Brompton Funds Management Limited (the "Manager") is proposing a meeting of
YEARS Financial Trust ("YTU") (TSX:YTU.UN) to consider the merger of YTU into
Dividend Growth Split Corp. ("DGS") (TSX:DGS)(TSX:DGS.PR.A). The merger is being
proposed to address the economic inefficiencies of operating a small investment
fund like YTU and to provide investors with a high quality portfolio at a low
cost. Due to its smaller size, YTU's annual general and administration costs
currently represent 0.66% of its net asset value and YTU is becoming too small
to operate on its own. 


DGS invests on an equally weighted basis in a portfolio of 20 large
capitalization Canadian equities that have among the highest dividend growth
rates on the TSX and utilizes a split share structure. Over 60% of DGS's
portfolio is invested in Canadian financial equities and it includes nine of the
eleven equities currently held in YTU. In addition, Highstreet Asset Management,
which acts as portfolio manager of YTU, invests DGS's assets, rebalances its
portfolio and selectively writes covered options to generate additional income
for DGS. As such, the Manager considers DGS to be a similar investment to YTU.
The proposed merger is expected to provide unitholders of YEARS Financial Trust
with the following benefits:


- Lower General and Administration Costs per Unit: DGS currently offers lower
general and administration costs per unit than YTU and these costs are expected
to decrease further if the merger is completed due to the larger combined fund
size. 


- Lower Management Fee: DGS offers a lower management fee of 0.60% per annum as
compared to the current YTU management fee of 0.85% per annum.


- Enhanced Liquidity: Following the merger, DGS will have a significantly larger
market capitalization and a greater number of securities and securityholders
than YTU, which is expected to provide enhanced liquidity. In addition, DGS
offers quarterly redemptions at net asset value less costs, whereas YTU only
offers redemptions at net asset value less costs on an annual basis.


- Diversified Portfolio: DGS's portfolio includes 20 blue-chip Canadian equities
and is invested in equities of financial, mining, energy, telecommunication and
energy issuers, providing greater diversification by number of securities and by
industry sectors. 


In addition, since its inception in December 2007, DGS Preferred Shares and
Class A Shares have traded at an average six percent premium to net asset value
on a combined basis, while YTU units have typically traded at a discount to net
asset value. 


Details regarding the proposed merger will be contained in an information
circular which is expected to be mailed to YTU unitholders in October. The
circular will also be available on www.sedar.com and posted on Brompton's
website. In addition to the approval of YTU unitholders, the merger is subject
to applicable regulatory approvals. Under the merger proposal, unitholders of
YTU will receive units of DGS (each unit consisting of one DGS Preferred Share
and one DGS Class A Share) and the number of DGS units to be received will be
based on the relative net asset values per unit of each fund. The proposed
merger is expected to be a taxable transaction for YTU unitholders and they are
encouraged to read the circular in its entirety and consult with their advisors
regarding the proposed merger. The meeting date is expected to be in early
December with an effective merger date of December 31, 2008.

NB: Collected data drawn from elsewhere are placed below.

-- ==== Sys2Proof/Certificates/Slice0/Obligations.lean ====
section
/-! DEFINITION. Statements for the provers. -/

open Sys2Proof Sys2Proof.Machine

/-! ## The part as a whole -/

/-- A step runs the command at the front of the queue on the state with the queue's rest (the row's
form of a block); with no command waiting the part idles (log 7). -/
def Obligations.StepRunsTheFrontCommand : Prop :=
  (∀ (s : State) (c : Instr) (rest : List Instr), s.pending = c :: rest →
     step s = exec c { s with pending := rest }) ∧
  ∀ s : State, s.pending = [] → step s = .next s

/-- Every command, in every state, answers a next state and leaves the queue of commands alone, so no
run of the part stops. The codes 0x01 to 0x4C are the client commands' in the order of the catalogue,
code by code, and no other code names one; each is permitted on the ports that the table of 11.2 marks
for it, row by row, and on no other. What a client command comes to before any block sees it: where the
port cannot take its frame nothing changes (logs 8 and 9), and where it is not permitted on the port
the reply is NOT_PERMITTED and nothing else changes, nor does such a row shift out a byte (log 58). -/
def Obligations.EveryCommandIsAnswered : Prop :=
  ((∀ (i : Instr) (s : State), ∃ t, exec i s = .next t ∧ t.pending = s.pending) ∧
     ∀ s : State, s.runsOn) ∧
  (∀ i : Instr, ((frameOf i).map fun x => (x.1, x.2.code)) =
    (match i with
      | .enqueue p _ _ _ => some (p, 0x01) | .cancel p _ => some (p, 0x02)
      | .move p _ _ => some (p, 0x03) | .bookHold p => some (p, 0x04)
      | .bookRelease p => some (p, 0x05) | .promote p _ => some (p, 0x06)
      | .setOrderMode p _ _ => some (p, 0x07) | .setRotation p _ => some (p, 0x08)
      | .setOriginMask p _ => some (p, 0x09) | .setCap p _ _ => some (p, 0x0A)
      | .setQuota p _ _ => some (p, 0x0B) | .setDuplicatePolicy p _ => some (p, 0x0C)
      | .bookRead p _ _ => some (p, 0x0D) | .bookPolicyRead p => some (p, 0x0E)
      | .panelEnable p _ _ => some (p, 0x0F) | .panelCountersClear p _ => some (p, 0x10)
      | .setLoopTiming p _ _ => some (p, 0x11) | .panelRead p => some (p, 0x12)
      | .takeTurn p => some (p, 0x13) | .endTurn p _ _ => some (p, 0x14)
      | .abortTurn p _ => some (p, 0x15) | .setAutoEnd p _ => some (p, 0x16)
      | .stageRead p => some (p, 0x17) | .loadBegin p _ _ => some (p, 0x18)
      | .loadData p _ _ _ => some (p, 0x19) | .loadEnd p _ _ _ => some (p, 0x1A)
      | .setLookahead p _ => some (p, 0x1B) | .retryStage p _ => some (p, 0x1C)
      | .slotRead p => some (p, 0x1D) | .slotDetail p _ => some (p, 0x1E)
      | .play p => some (p, 0x1F) | .pause p => some (p, 0x20) | .resume p => some (p, 0x21)
      | .seek p _ => some (p, 0x22) | .sync p _ => some (p, 0x23)
      | .setTempo p _ => some (p, 0x24) | .setSlipWindow p _ => some (p, 0x25)
      | .setKey p _ => some (p, 0x26) | .clockRead p => some (p, 0x27)
      | .setBands p _ _ => some (p, 0x28) | .setStyle p _ _ => some (p, 0x29)
      | .setLineTiming p _ _ _ _ => some (p, 0x2A) | .setLyricColours p _ _ _ _ => some (p, 0x2B)
      | .setScoreHold p _ => some (p, 0x2C) | .lineWindowRead p => some (p, 0x2D)
      | .fontMaintBegin p => some (p, 0x2E) | .fontWriteEnable p => some (p, 0x2F)
      | .fontProgram p _ _ => some (p, 0x30) | .fontErase p _ => some (p, 0x31)
      | .fontRead p _ _ => some (p, 0x32) | .fontProtect p _ => some (p, 0x33)
      | .fontMaintEnd p => some (p, 0x34) | .cacheStatus p => some (p, 0x35)
      | .glyphQuery p _ => some (p, 0x36) | .fontStatus p => some (p, 0x37)
      | .wake p => some (p, 0x38) | .goStandby p => some (p, 0x39)
      | .setOverlay p _ _ _ _ => some (p, 0x3A) | .setPlane p _ _ _ _ => some (p, 0x3B)
      | .setFmark p _ => some (p, 0x3C) | .displayCountersClear p => some (p, 0x3D)
      | .displayStatus p => some (p, 0x3E) | .setMicEnable p _ _ => some (p, 0x3F)
      | .setMicColour p _ _ => some (p, 0x40) | .toneCheck p _ _ => some (p, 0x41)
      | .setPart p _ _ => some (p, 0x42) | .setScoring p _ _ _ _ _ _ _ _ => some (p, 0x43)
      | .voiceRead p => some (p, 0x44) | .resultRead p _ _ => some (p, 0x45)
      | .resultTake p _ => some (p, 0x46) | .bestClear p => some (p, 0x47)
      | .bestRead p => some (p, 0x48) | .noticeTake p => some (p, 0x49)
      | .noticeMask p _ => some (p, 0x4A) | .ident p => some (p, 0x4B)
      | .sessionReset p => some (p, 0x4C)
      | _ => none : Option (Port × Byte))) ∧
  (∀ code : Byte, namesCommand code = true ↔ 1 ≤ code.toNat ∧ code.toNat ≤ 0x4C) ∧
  (let cv : List Port := [.console, .venue]
   let pcv : List Port := [.playback, .console, .venue]
   let rows : List (Nat × Nat × List Port) :=
     [(0x01, 0x05, cv), (0x06, 0x0C, [.venue]), (0x0D, 0x0E, pcv),
      (0x0F, 0x11, [.venue]), (0x12, 0x12, pcv),
      (0x13, 0x14, [.playback]), (0x15, 0x16, cv), (0x17, 0x17, pcv),
      (0x18, 0x1A, [.playback]), (0x1B, 0x1C, [.console]), (0x1D, 0x1E, pcv),
      (0x1F, 0x25, [.playback]), (0x26, 0x26, [.playback, .console]), (0x27, 0x27, pcv),
      (0x28, 0x2C, cv), (0x2D, 0x2D, pcv), (0x2E, 0x34, [.venue]), (0x35, 0x37, pcv),
      (0x38, 0x3D, cv), (0x3E, 0x3E, pcv), (0x3F, 0x41, cv), (0x42, 0x42, [.console]),
      (0x43, 0x43, [.venue]), (0x44, 0x44, pcv), (0x45, 0x45, cv), (0x46, 0x47, [.venue]),
      (0x48, 0x48, pcv), (0x49, 0x4B, pcv), (0x4C, 0x4C, [.venue])]
   ∀ r ∈ rows, ∀ code : Byte, r.1 ≤ code.toNat → code.toNat ≤ r.2.1 → PermittedOn code r.2.2) ∧
  ∀ (i : Instr) (p : Port) (f : Frame) (s : State), frameOf i = some (p, f) →
    ((s.port p).admits f = false → exec i s = .next s) ∧
    ((s.port p).admits f = true → permitted f.code p = false →
      ∃ t, Runs i [] .notPermitted [] s t)

/-! ## Encodings -/

/-- Decode and encode agree, both ways: the frame of every well-formed client command spells that
command, its code names a command and its parameters fit a frame; and a frame spells a command only
if it is that command's own frame, so no byte of a frame is passed over. -/
def Obligations.FramesSpellTheirCommands : Prop :=
  (∀ (i : Instr) (p : Port) (f : Frame), i.wellFormed = true → frameOf i = some (p, f) →
     commandOf p f = some i ∧ namesCommand f.code = true ∧ f.params.length ≤ 250) ∧
  ∀ (p : Port) (f : Frame) (i : Instr), commandOf p f = some i → frameOf i = some (p, f)

/-! ## Resets -/

/-- Power-on reset puts every block in its power-on values, whatever the state: every value of the
tables of R25, R42, R61, R83, R100, R123, R142, R154, R174, R185 and R193. The flash keeps its bytes,
but for those an operation in progress names, which are free values (log 2); the queue outside the
part is kept (log 35). The model's own fields (log 30) are left to themselves here. A session reset,
in every state of every block, empties the Book, the stage, the slots, the window and the results with
the pins they hold released, and the clock and the channels' counts; keeps the policies and settings,
the clock's slip window and the last voice frames; restarts session time; a running tone check is the
last result, ABORTED, its samples staying in the frame under way (log 56); and each port has
SESSION_RESET as its one pending class. -/
def Obligations.ResetsGiveTheirValues : Prop :=
  (∀ s : State, ∃ t, exec .powerOnReset s = .next t ∧ t.pending = s.pending ∧
    (∀ x, (∀ op n, s.font.store = .busy op n → x < op.range.1 ∨ op.range.1 + op.range.2 ≤ x) →
      Memory.read t.flash x = Memory.read s.flash x) ∧
    t.sessionTime = 0 ∧
    t.book = { entries := [], nextTicket := 1, lowest := 9, held := false
               quotaTimes := Vector.replicate 8 [], mode := .rotate, rotateOnTake := true
               masked := 0, caps := #v[3, 3, 3, 3, 3, 3, 3, 3, 8, 8], quota := 3
               quotaWindow := 120, noDuplicates := false } ∧
    (∀ p : Fin 8, t.loop.panels[p] =
      { enabled := true, presence := .absent, missRun := 0, errors := 0, stored := none }) ∧
    t.loop = { t.loop with phase := .sweep, absentPointer := 7, replyWindow := 20, cycleGap := 50 } ∧
    t.turn = none ∧ t.autoEnd = true ∧ t.depth = 2 ∧
    (∀ i : Fin 4, t.slots[i] =
      { state := .free, ticket := none, bytes := [], fault := none, track := none
        tallied := Vector.replicate 4 [], timer := t.slots[i].timer }) ∧
    t.clock = { state := .stopped, position := 0, accumulator := 0, tempo := 1000, key := 0
                interlude := .outside, slipWindow := 20, lastSync := none, endTime := none
                spans := [] } ∧
    t.lines = { t.lines with
      canvas := .hd1080, titleRowsSetting := 1, guideSetting := 160, style := .scroll
      lyricRows := 3, lead := 1500, hold := 300, linger := 3000, scrollTime := 12, window := []
      pending := [], scroll := none, rebuild := false, title := .none, titleRows := []
      scoreShow := none, unsung := 0xFFFFFF, sungA := 0x00A0FF, sungB := 0xFF4080
      sungBoth := 0x40D040, scoreHold := 6000 } ∧
    (t.cache.entries.length = 640 ∧ ∀ e ∈ t.cache.entries, e =
      { code := none, state := .free, bitmap := none, substitute := false, pins := 0
        late := false }) ∧
    t.cache.recency = [] ∧ t.cache.fetchOrder = [] ∧ t.cache.inProgress = none ∧
    t.font = { t.font with
      store := .scanning, header := none, latch := false, protection := .none, fault := false } ∧
    t.video = { t.video with
      path := .noInput, locked := none, runClass := none, runCount := 0, freeRun := .f1080p60
      output := .freeRunning, power := .standby, switch := true, content := .normal
      invert := false, scope := .full, planeOpacity := 16, shade := 0x000000, shadeOpacity := 6
      fill := 0x000000, fmark := false, glyphLate := 0, postLate := 0, lineClipped := 0
      lastKeyed := none } ∧
    t.voice = { t.voice with
      audio := .lost, tone := none, lastTone := none
      scoring := { gate := 400, tolerance := 4, grace := 40, latency := 60, folding := true
                   pitchWeight := 3, noteWeight := 1, strayCost := 2 } } ∧
    (∀ m : Fin 4, t.voice.channels[m] =
      { enabled := true, part := if m.val % 2 = 0 then .a else .b
        colour := #v[0xFFD000, 0xFF6000, 0x00E0E0, 0xC080FF][m]
        takingPart := false, judged := 0, hits := 0, notes := 0, kept := 0, strays := 0
        openNote := none, lock := .unlocked, hitRun := 0, missRun := 0, lockCount := 0
        firstMiss := none, flags := ⟨false, false, false, false⟩, frozen := false
        lastFrame := none }) ∧
    t.ring = [] ∧ t.best = [] ∧
    ∀ p : Port, t.port p = { t.port p with
      link := .ready, held := none, reply := none, replyWaiting := false, discarded := false
      notices := Vector.replicate 16 none, mask := 0, reading := none } ∧
      (t.port p).attention = false) ∧
  ∀ s : State, s.canTake (.sessionReset .venue) = true →
    ∃ t, Runs (.sessionReset .venue)
        [.sessionTime, .book, .loop, .turn, .slots, .clock, .lines, .cache, .voice, .ring, .best,
          .notices] .ok [] s t ∧
      t.sessionTime = 0 ∧
      t.book = { s.book with entries := [], nextTicket := 1, lowest := 9, held := false
                             quotaTimes := Vector.replicate 8 [] } ∧
      (∀ p : Fin 8, t.loop.panels[p] = { s.loop.panels[p] with stored := none }) ∧
      t.loop = { s.loop with panels := t.loop.panels } ∧
      t.turn = none ∧
      (∀ i : Fin 4, t.slots[i] =
        if s.slots[i].state = .free ∨ s.slots[i].state = .scrub then s.slots[i]
        else { s.slots[i] with
          state := .scrub, ticket := none
          timer := 1 + (s.slots[i].bytes.length + 4095) / 4096 }) ∧
      t.clock = { state := .stopped, position := 0, accumulator := 0, tempo := 1000, key := 0
                  interlude := .outside, slipWindow := s.clock.slipWindow, lastSync := none
                  endTime := none, spans := [] } ∧
      t.lines = { s.lines with
        window := [], pending := [], scroll := none, rebuild := false, scoreShow := none
        title := .none, titleRows := [], hinted := none } ∧
      t.cache = ((s.lines.window.flatMap fun x => x.pins) ++
        (match s.lines.scoreShow with
          | none => []
          | some x => headlineText x.headline) ++ s.lines.titleRows.flatten).foldl
        Cache.release s.cache ∧
      t.voice = { s.voice with
        channels := t.voice.channels, tone := none
        lastTone := match s.voice.tone with
          | none => s.voice.lastTone
          | some x => some { mic := x.mic, note := x.note, voiced := x.voiced
                             average := x.average, outcome := .aborted } } ∧
      (∀ m : Fin 4, t.voice.channels[m] = { s.voice.channels[m] with
        takingPart := false, judged := 0, hits := 0, notes := 0, kept := 0, strays := 0
        openNote := none, lock := .unlocked, hitRun := 0, missRun := 0, lockCount := 0
        firstMiss := none, flags := ⟨false, false, false, false⟩, frozen := false }) ∧
      t.ring = [] ∧ t.best = [] ∧
      ∀ (p : Port) (c : Fin 16), (t.port p).notices[c] = if c = 0 then some .sessionReset else none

For additional information, please visit our website at www.bromptongroup.com.

Forward-Looking Statements 

Certain statements contained in this news release constitute forward-looking
information within the meaning of Canadian securities laws. Forward-looking
information may relate to matters disclosed in this press release and to other
matters identified in public filings relating to the funds, to the future
outlook of the funds and anticipated events or results and may include
statements regarding the future financial performance of the funds. In some
cases, forward-looking information can be identified by terms such as "may",
"will", "should", "expect", "plan", "anticipate", "believe", "intend",
"estimate", "predict", "potential", "continue" or other similar expressions
concerning matters that are not historical facts. Actual results may vary from
such forward-looking information for a variety of reasons, including those set
forth below. 


Forward-looking statements in this press release include among other things, the
proposed timing of the merger and the expected completion thereof; the expected
benefits of the merger; and the funds that are proposed to be merged. These
statements are based on certain factors and assumptions. In arriving at our
conclusions regarding the proposed timing of the reorganization, we have assumed
that unitholder approval will be obtained at the meeting or adjournment thereof,
and that any regulatory approvals and third party consents and actions are given
or carried out (as the case may be) in a timely manner. Our expectations
regarding the merger are based on a single fund being more cost effective to
operate and a larger fund having greater trading volume and liquidity. While we
consider these assumptions to be reasonable based on information currently
available to us, they may prove to be incorrect. There are no assurances that
the actual outcomes will match the forward-looking statements as a result of a
number of risks and uncertainties that could cause actual results to differ
materially from what we currently expect. These factors include changes in
market and competition, governmental or regulatory developments and general
economic conditions. Other than as required under securities laws, we do not
undertake to update this information at any particular time.